From the entries below, reproduce exactly the line containing "(s.push v).regs = s.regs := rfl", the line containing "(s.push v).cfg = s.cfg := rfl", and every line in between, with nothing added.

__Provided data__
>>

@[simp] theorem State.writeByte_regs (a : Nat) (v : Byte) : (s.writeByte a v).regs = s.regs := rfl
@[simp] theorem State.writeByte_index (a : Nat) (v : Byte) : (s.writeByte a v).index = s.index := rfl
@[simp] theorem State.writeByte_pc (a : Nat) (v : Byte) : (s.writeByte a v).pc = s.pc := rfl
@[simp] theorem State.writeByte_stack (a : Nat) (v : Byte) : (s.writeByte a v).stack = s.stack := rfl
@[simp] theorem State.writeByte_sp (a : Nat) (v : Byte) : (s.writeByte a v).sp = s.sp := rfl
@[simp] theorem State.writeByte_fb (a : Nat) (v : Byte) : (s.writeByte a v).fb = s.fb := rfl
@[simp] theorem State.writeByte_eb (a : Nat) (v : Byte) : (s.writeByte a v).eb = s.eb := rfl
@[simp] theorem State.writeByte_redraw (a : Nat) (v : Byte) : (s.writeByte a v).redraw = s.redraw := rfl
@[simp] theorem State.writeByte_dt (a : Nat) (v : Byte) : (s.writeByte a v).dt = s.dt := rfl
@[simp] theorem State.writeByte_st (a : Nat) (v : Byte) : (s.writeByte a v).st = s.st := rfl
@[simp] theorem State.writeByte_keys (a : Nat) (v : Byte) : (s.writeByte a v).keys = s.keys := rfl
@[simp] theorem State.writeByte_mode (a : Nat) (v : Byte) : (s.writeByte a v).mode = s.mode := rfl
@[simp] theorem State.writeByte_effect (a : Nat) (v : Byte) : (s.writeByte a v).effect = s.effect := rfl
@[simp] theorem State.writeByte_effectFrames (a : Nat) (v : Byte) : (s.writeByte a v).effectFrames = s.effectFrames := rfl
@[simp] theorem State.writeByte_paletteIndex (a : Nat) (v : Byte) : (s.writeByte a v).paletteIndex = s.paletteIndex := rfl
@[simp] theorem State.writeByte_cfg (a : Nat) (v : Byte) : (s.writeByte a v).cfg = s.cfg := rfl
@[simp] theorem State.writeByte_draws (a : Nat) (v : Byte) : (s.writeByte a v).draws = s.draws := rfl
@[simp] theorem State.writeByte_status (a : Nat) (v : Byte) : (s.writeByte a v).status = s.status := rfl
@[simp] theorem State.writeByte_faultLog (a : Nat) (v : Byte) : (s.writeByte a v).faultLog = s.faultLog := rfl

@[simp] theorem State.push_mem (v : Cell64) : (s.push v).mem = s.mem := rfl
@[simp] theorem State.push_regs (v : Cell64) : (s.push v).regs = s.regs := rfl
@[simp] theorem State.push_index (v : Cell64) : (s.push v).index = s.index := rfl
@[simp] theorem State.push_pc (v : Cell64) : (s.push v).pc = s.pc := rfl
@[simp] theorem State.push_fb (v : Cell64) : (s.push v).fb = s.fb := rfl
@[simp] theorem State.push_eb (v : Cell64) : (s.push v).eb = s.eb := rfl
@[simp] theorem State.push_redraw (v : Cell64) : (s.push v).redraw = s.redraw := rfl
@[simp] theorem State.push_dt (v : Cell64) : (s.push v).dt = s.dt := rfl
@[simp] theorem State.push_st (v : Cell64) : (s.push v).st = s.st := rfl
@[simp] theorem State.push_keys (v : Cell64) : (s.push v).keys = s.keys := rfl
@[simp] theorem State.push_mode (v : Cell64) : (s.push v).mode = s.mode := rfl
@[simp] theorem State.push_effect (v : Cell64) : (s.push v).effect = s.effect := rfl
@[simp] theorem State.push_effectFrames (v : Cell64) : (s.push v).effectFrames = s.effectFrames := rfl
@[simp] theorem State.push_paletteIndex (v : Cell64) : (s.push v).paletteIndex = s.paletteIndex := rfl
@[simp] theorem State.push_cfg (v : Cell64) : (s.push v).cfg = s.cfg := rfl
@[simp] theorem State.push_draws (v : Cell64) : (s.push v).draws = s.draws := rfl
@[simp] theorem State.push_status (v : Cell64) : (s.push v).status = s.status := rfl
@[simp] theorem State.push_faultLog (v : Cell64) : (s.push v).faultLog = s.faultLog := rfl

<<

__Reply to the task__
@[simp] theorem State.push_regs (v : Cell64) : (s.push v).regs = s.regs := rfl
@[simp] theorem State.push_index (v : Cell64) : (s.push v).index = s.index := rfl
@[simp] theorem State.push_pc (v : Cell64) : (s.push v).pc = s.pc := rfl
@[simp] theorem State.push_fb (v : Cell64) : (s.push v).fb = s.fb := rfl
@[simp] theorem State.push_eb (v : Cell64) : (s.push v).eb = s.eb := rfl
@[simp] theorem State.push_redraw (v : Cell64) : (s.push v).redraw = s.redraw := rfl
@[simp] theorem State.push_dt (v : Cell64) : (s.push v).dt = s.dt := rfl
@[simp] theorem State.push_st (v : Cell64) : (s.push v).st = s.st := rfl
@[simp] theorem State.push_keys (v : Cell64) : (s.push v).keys = s.keys := rfl
@[simp] theorem State.push_mode (v : Cell64) : (s.push v).mode = s.mode := rfl
@[simp] theorem State.push_effect (v : Cell64) : (s.push v).effect = s.effect := rfl
@[simp] theorem State.push_effectFrames (v : Cell64) : (s.push v).effectFrames = s.effectFrames := rfl
@[simp] theorem State.push_paletteIndex (v : Cell64) : (s.push v).paletteIndex = s.paletteIndex := rfl
@[simp] theorem State.push_cfg (v : Cell64) : (s.push v).cfg = s.cfg := rfl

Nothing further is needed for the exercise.